The uptick signals the end of a period of falling mortgage costs when lenders rushed to offer competitive deals, as the expectation of lower borrowing costs filtered through to the property market.

Brokers said that lenders faced very low margins and were sensitive to interest rate expectations.

“It doesn’t take very much movement in the market for the lender to go underwater and actually be losing money. That’s why they have to react so quickly,” said Simon Gammon, a mortgage broker at Knight Frank.

At the end of 2023 there was a rally in bond markets that prompted lenders to lower mortgage rates.

Analysts on Thursday said that mortgage offers would continue to fluctuate in the coming months in response to future market volatility.

“Sub-4 per cent deals will be off the cards temporarily, but once some positive data feeds back into the market, pricing will slowly edge back down,” said Nicholas Mendes, technical mortgage manager at brokerage John Charcol.

Data last week indicated that the UK economy slipped into a technical recession at the end of 2023 as gross domestic product fell 0.3 per cent in the final quarter. But business activity expanded more than expected in February, fuelling hopes that Britain’s recession could already be over.

In a sign of continued volatility, lender Halifax on Thursday bucked the trend by announcing it was set to cut the rates on its residential mortgage deals. 
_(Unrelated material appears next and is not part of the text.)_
-- ==== Sys2Proof/Machine/Dispatch.lean ====
section
/-! DEFINITION. One arm per command. -/

namespace Sys2Proof.Machine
The changing economic outlook has driven up swap rates in recent weeks, which lenders use to price their mortgage deals. Swap agreements allow two parties to exchange payments, where one pays a fixed rate in exchange for a variable payment pegged to the Bank of England rate.

Two-year swaps — which correlate to the pricing of two-year fixed-rate mortgages — hit 4.58 per cent on Thursday, up from 4 per cent at the start of the year. Five-year swaps have risen from 3.4 per cent to 4 per cent over the same period. 

Interest rates have stabilised after a long period of sustained increases, which is expected to give confidence to property buyers. The BoE raised the cost of borrowing from a record low of 0.1 per cent in November 2021 to 5.25 per cent last year in an attempt to tame the surge in inflation.